“You saw us fight?”

“I saw you; I see everything, Nicholas.”

“This is the worst place,” Nicholas said; he was talking to his lap.

“What do you mean by that?”

“I’ve been in bad places before—places where they hit you or squirted big hoses of ice water that knocked you down. But not where they would let someone else—”

“Another patient?” asked a wheeling gull.

“—do it.”

“You were lucky, Nicholas. Ignacio is homicidal.”

“You could have stopped him.”

“No, I could not. All this world is my eye, Nicholas, my ear, and my tongue, but I have no hands.”

“I thought you did all this.”

“Men did all this.”

“I mean, I thought you kept it going.”

“It keeps itself going, and you—all the people here—direct it.”

Nicholas looked at the water. “What makes the waves?”

“The wind and the tide.”

“Are we on Earth?”

“Would you feel more comfortable on Earth?”

“I’ve never been there; I’d like to know.”

“I am more like Earth than Earth now is, Nicholas. If you were to take the best of all the best beaches of Earth, and clear them of all the poisons and all the dirt of the last three centuries, you would have me.”

“But this isn’t Earth?”

There was no answer. Nicholas walked around the ashes of the fire until he found Ignacio’s footprints. Nicholas was no tracker, but the depressions in the soft beach sand required none; he followed them, his head swaying from side to side as he walked, like the sensor of a mine detector.

For several kilometers Ignacio’s trail kept to the beach; then, abruptly, the footprints swerved, wandered among the coconut palms, and at last were lost on the firmer soil inland. Nicholas lifted his head and shouted, “Ignacio? Ignacio!” After a moment he heard a stick snap, and the sound of someone pushing aside leafy branches. He waited.

“Mum?”

A girl was coming toward him, stepping out of the thicker growth of the interior. She was pretty, though too thin, and appeared to be about nineteen; her hair was blond where it had been most exposed to sunlight, darker elsewhere. “You’ve scratched yourself,” Nicholas said. “You’re bleeding.”

“I thought you were my mother,” the girl said. She was a head taller than Nicholas. “Been fighting, haven’t you. Have you come to get me?”

Nicholas had been in similar conversations before and normally would have preferred to ignore the remark, but he was lonely now. He said, “Do you want to go home?”

“Well, I think I should, you know.”

“But do you want to?”

“My mum always says if you’ve got something on the stove you don’t want to burn—She’s quite a good cook. She really is. Do you like cabbage with bacon?”

“Have you got anything to eat?”

“Not now. I had a thing a while ago.”

“What kind of thing?”

“A bird.” The girl made a vague little gesture, not looking at Nicholas. “I’m a memory that has swallowed a bird.”

“Do you want to walk down by the water?” They were moving in the direction of the beach already.
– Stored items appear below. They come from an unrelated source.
/-- What an opened pass leaves. -/
theorem State.openPass_spec (hc : s.cmd c.id = some c) (hop : c.op = 0x10) (hnone : c.result = none) :
    HandedOk (s.openPass c x) c ∧ (s.openPass c x).geo.passes = s.geo.passes ++ [x] ∧ (s.openPass c x).mem = s.mem := by
  obtain ⟨hcmd, hgeo, hmem⟩ := State.hand_begin hc hop
  have hframe (a : State) : (a.showPass x.p).hb = a.hb ∧ (a.showPass x.p).geo = a.geo ∧ (a.showPass x.p).mem = a.mem := by
    rw [State.showPass_frame]
    exact ⟨rfl, rfl, rfl⟩
  unfold State.openPass
  extract_lets a g b
  obtain ⟨hhb, hgeo', hmem'⟩ := hframe b
  refine ⟨State.cmd_setResult _ (Eq.trans (State.cmd_congr (congrArg Headbox.queues hhb)) hcmd) rfl hnone, ?_, hmem'.trans hmem⟩
  refine (congrArg Geo.passes hgeo').trans ?_
  change (s.hand c.id).geo.passes ++ [x] = _
  rw [hgeo]

/-- A BIN_BEGIN in order, whose pass this chip runs, opens it. -/
theorem State.beginHand_of_read {r : PartRec} (hopen : s.openPassOf c.p c.q = none)
    (hbusy : s.geo.passes.any (fun x => x.p = c.p && x.phase ≠ .rendering) = false) (hpart : s.part c.p = some r)
    (hclass : r.poolClass ≠ 0) (hbase : s.rd .GEO_POOL_BASE_ADDR c.p ≠ 0)
    (hread : s.vRead (geoAsker c.p) (.cmd c.id) c.p (c.dword 1) 320 = (s1, .ok d))
    (hok : passRefusal d (r.split.getD 2 0 * 131072) ((s1.partVats c.p).any (fun v => v.1 = s1.passChip c.p d)) = none)
    (hhere : s1.passChip c.p d = s1.pos)
    (hwrites : s1.geoWrites c.p (s1.newPass c d (poolBytes r.poolClass) false).openWrites = (s2, .ok ())) :
    s.beginHand c = s2.openPass c (s1.newPass c d (poolBytes r.poolClass) false) := by
  obtain ⟨read, hdef⟩ : ∃ f, @State.vRead = f := ⟨_, rfl⟩
  obtain ⟨writes, hwdef⟩ : ∃ f, @State.geoWrites = f := ⟨_, rfl⟩
  rw [hdef] at hread
  rw [hwdef] at hwrites
  conv in State.beginHand => delta State.beginHand
  rw [hdef, hwdef]
  dsimp only
  rw [hopen, if_neg (by simp), if_neg (Bool.eq_false_iff.mp hbusy), hpart]
  dsimp only
  rw [if_neg (by simp [hclass, hbase]), hread]
  dsimp only
  rw [hok]
  dsimp only
  rw [hhere]
  simp only [ne_eq, not_true_eq_false, decide_false]
  rw [if_neg (show ¬ (s1.newPass c d (poolBytes r.poolClass) false).away = true from Bool.false_ne_true), hwrites]

/-! ### DRAW -/

/-- A draw with vertices. -/
def drawRec (c : Cmd) (d : List Byte) (v : Launch) (fr : Option Launch) : DrawRec where
  cmd := c.id
  addr := c.dword 1
  desc := d
  verts := none
  launch := some v.id
  frag := fr
  binned := 0

/-- A draw with vertices, the first of its pass, joins it; its vertices are launched. -/
theorem State.addDraw_spec {ids : List Nat} {fr : Option Launch} (hc : s.cmd c.id = some c) (hop : c.op = 0x11)
    (hx : s.passOf x.cmd = some x) (hdraws : x.draws = []) (hids : ids ≠ []) :
    ∃ y, (s.addDraw c x d v fr ids).cmd c.id = some { c with phase := .handed } ∧
      (s.addDraw c x d v fr ids).passOf x.cmd = some y ∧ y.draws = [drawRec c d v fr] ∧
      (s.addDraw c x d v fr ids).launch v.id = some (vertexLaunch v ids) ∧ (s.addDraw c x d v fr ids).mem = s.mem := by
  have hgeo : c.op ≠ 0x10 := by rw [hop]; decide
  have hbal : engineOf c.op ≠ 3 := by rw [hop]; decide
  have hadd : s.addDraw c x d v fr ids =
      ((((s.hand c.id).putPass { x with draws := [drawRec c d v fr] }).setLaunch v.id (vertexLaunch v ids)).binPass x.cmd).poolStep := by
    unfold State.addDraw
    simp [hids, hdraws, drawRec]
  have hcmd := State.cmd_hand hc hgeo hbal
  have hhand : (s.hand c.id).geo = s.geo ∧ (s.hand c.id).mem = s.mem := by
    rw [State.hand_eq hc hgeo hbal]
    exact ⟨rfl, rfl⟩
  obtain ⟨hgeo', hmem⟩ := hhand
  rw [hadd]
  generalize s.hand c.id = a at hcmd hgeo' hmem
  have hy := State.passOf_putPass (s := a) (x := x) (y := { x with draws := [drawRec c d v fr] })
    (by unfold State.passOf; rw [hgeo']; exact hx) rfl
  have hframe := State.putPass_frame a { x with draws := [drawRec c d v fr] }
  generalize a.putPass { x with draws := [drawRec c d v fr] } = b at hy hframe
  have hwait : (b.setLaunch v.id (vertexLaunch v ids)).binPass x.cmd = b.setLaunch v.id (vertexLaunch v ids) :=
    State.binPass_of_waiting hy rfl rfl
  have hpool := vatsOnly_poolStep (b.setLaunch v.id (vertexLaunch v ids))
  rw [hwait]
  refine ⟨Pass.peaked { x with draws := [drawRec c d v fr] }, (State.cmd_congr (congrArg Headbox.queues hpool.hb)).trans ?_, ?_,
    rfl, ?_, hpool.mem.trans ?_⟩
  · refine (State.cmd_congr (s := a) ?_).trans hcmd
    rw [hframe]
    rfl
  · unfold State.passOf
    rw [hpool.geo]
    exact hy
  · unfold State.launch
    rw [hpool.launches]
    exact (storeFind_put ..).trans (if_pos rfl)
  · refine Eq.trans ?_ hmem
    rw [hframe]
    rfl

/-- A DRAW without a fragment launch, whose launch and indices are read, joins its pass. -/
theorem State.drawRead_of_read {ids : List Nat} (hfrag : dsFlaunch d = 0)
    (hlaunch : s.drawLaunch c (dsVlaunch d) (.vertex c.p c.id) = (s1, .ok v)) (hids : s1.readIndices c d = (t, .ok ids)) :
    s.drawRead c x d = t.addDraw c x d v none ids := by
  obtain ⟨launch, hldef⟩ : ∃ f, @State.drawLaunch = f := ⟨_, rfl⟩
  obtain ⟨indices, hidef⟩ : ∃ f, @State.readIndices = f := ⟨_, rfl⟩
  rw [hldef] at hlaunch
  rw [hidef] at hids
  conv in State.drawRead => delta State.drawRead
  rw [hldef, hidef, hlaunch]
  dsimp only
  rw [hids]
  exact if_pos hfrag

/-- The hand-off of a DRAW in order without a fragment launch. -/
theorem State.drawHand_of_read {c' : Cmd} (hrefusing : s.geo.refusing.contains (queueKey c.p c.q) = false)
    (hopen : s.openPassOf c.p c.q = some x) (haway : x.away = false) (hdraws : x.draws = [])
    (hread : s.vRead (geoAsker c.p) (.cmd c.id) c.p (c.dword 1) 128 = (s1, .ok d)) (hok : drawOk d = true)
    (hprims : primCount (dsTopo d) (dsCount d) ≤ 2 ^ 20) (hr : s1.drawRead c x d = t) (hc : t.cmd c.id = some c')
    (hphase : c'.phase ≠ .fetched) : s.drawHand c = t := by
  obtain ⟨read, hdef⟩ : ∃ f, @State.vRead = f := ⟨_, rfl⟩
  rw [hdef] at hread
  have hfew : decide (4096 ≤ x.draws.length) = false := by
    rw [hdraws]
    rfl
  conv in State.drawHand => delta State.drawHand
  rw [hdef]
  rw [if_neg (Bool.eq_false_iff.mp hrefusing), hopen]
  dsimp -zeta only
  rw [if_neg (Bool.eq_false_iff.mp haway), hread]
  dsimp -zeta only
  rw [if_neg (by simp [hok]), hfew, decide_eq_false (Nat.not_lt.mpr hprims), if_neg (by decide), hr]
  extract_lets r
  rw [show r.cmd c.id = some c' from hc]
  exact if_neg hphase

/-! ### BIN_END -/

/-- A BIN_END of a pass of this chip that has no draw. -/
theorem State.endHand_spec (hop : c.op = 0x12) (hc : s.cmd c.id = some c)
    (hrefusing : s.geo.refusing.contains (queueKey c.p c.q) = false) (hopen : s.openPassOf c.p c.q = some x)
    (haway : x.away = false) (hdraws : x.draws = []) (hphase : x.phase = .binning) (hruns : s.partRuns x.p = true)
    (hx : s.passOf x.cmd = some x) :
    ∃ y, (s.endHand c).cmd c.id = some { c with phase := .handed } ∧ (s.endHand c).passOf x.cmd = some y ∧
      y.phase = .rendering ∧ y.todo = tileOrder x.desc ∧ y.ended = some c.id ∧ (s.endHand c).mem = s.mem := by
  have hgeo : c.op ≠ 0x10 := by rw [hop]; decide
  have hbal : engineOf c.op ≠ 3 := by rw [hop]; decide
  have hcmd := State.cmd_hand hc hgeo hbal
  have hhand := State.hand_eq hc hgeo hbal
  have hset := State.passOf_setPass (s := s.hand c.id) (x := x) (y := { x with ended := some c.id })
    (by rw [hhand]; exact hx) rfl
  have hframe : ((s.hand c.id).setPass { x with ended := some c.id }).mem = s.mem ∧
      ((s.hand c.id).setPass { x with ended := some c.id }).partRuns x.p = true := by
    rw [hhand]
    exact ⟨rfl, hruns⟩
  have hend : s.endHand c = (((s.hand c.id).setPass { x with ended := some c.id }).binPass x.cmd).poolStep := by
    unfold State.endHand
    dsimp only
    rw [if_neg (Bool.eq_false_iff.mp hrefusing), hopen]
    exact if_neg (Bool.eq_false_iff.mp haway)
  have hcmd' : ((s.hand c.id).setPass { x with ended := some c.id }).cmd c.id = some { c with phase := .handed } := hcmd
  rw [hend]
  generalize (s.hand c.id).setPass { x with ended := some c.id } = a at hset hframe hcmd'
  obtain ⟨hmem, hruns'⟩ := hframe
  rw [State.binPass_of_ended hset hdraws hphase haway hruns' rfl]
  have hput := State.passOf_putPass (s := a) (x := { x with ended := some c.id })
    (y := { x with ended := some c.id, phase := .rendering, todo := tileOrder x.desc }) hset rfl
  have hkept := State.putPass_frame a { x with ended := some c.id, phase := .rendering, todo := tileOrder x.desc }
  have hputMem := State.mem_putPass a { x with ended := some c.id, phase := .rendering, todo := tileOrder x.desc }
  generalize a.putPass { x with ended := some c.id, phase := .rendering, todo := tileOrder x.desc } = b at hput hkept hputMem
  have hpool := vatsOnly_poolStep b
  refine ⟨Pass.peaked { x with ended := some c.id, phase := .rendering, todo := tileOrder x.desc },
    (State.cmd_congr (congrArg Headbox.queues hpool.hb)).trans ?_, ?_, rfl, rfl, rfl, hpool.mem.trans ?_⟩
  · refine (State.cmd_congr (s := a) ?_).trans hcmd'
    rw [hkept]
  · unfold State.passOf
    rw [hpool.geo]
    exact hput
  · exact hputMem.trans hmem

/-! ### Grow requests -/

theorem State.growing_congr (h : t.geo = s.geo) : t.growing p = s.growing p := by
  unfold State.growing
  rw [h]

/-- The record of a pass whose broke pass starts (R196 steps 1 to 3). -/
def Pass.broken (x : Pass) (want : Nat) : Pass :=
  { x with
    phase := .broke
    held := some want
    todo := (tileOrder x.desc).filter (fun t => (storeFind x.lists t).isSome) }

theorem State.startBroke_eq (s : State) (x : Pass) (want : Nat) : s.startBroke x want = s.putPass (x.broken want) := rfl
“I was just going to get a drink. You’re a nice tot.”

Nicholas did not like being called a tot. He said, “I set fire to places.”

“You won’t set fire to this place; it’s been nice the last couple of days, but when everyone is sad, it rains.”

Nicholas was silent for a time. When they reached the sea, the girl dropped to her knees and bent forward to drink, her long hair falling over her face until the ends trailed in the water, her nipples, then half of each breast, in the water. “Not there,” Nicholas said. “It’s sandy, because it washes the beach so close. Come on out here.” He waded out into the sea until the lapping waves nearly reached his armpits, then bent his head and drank.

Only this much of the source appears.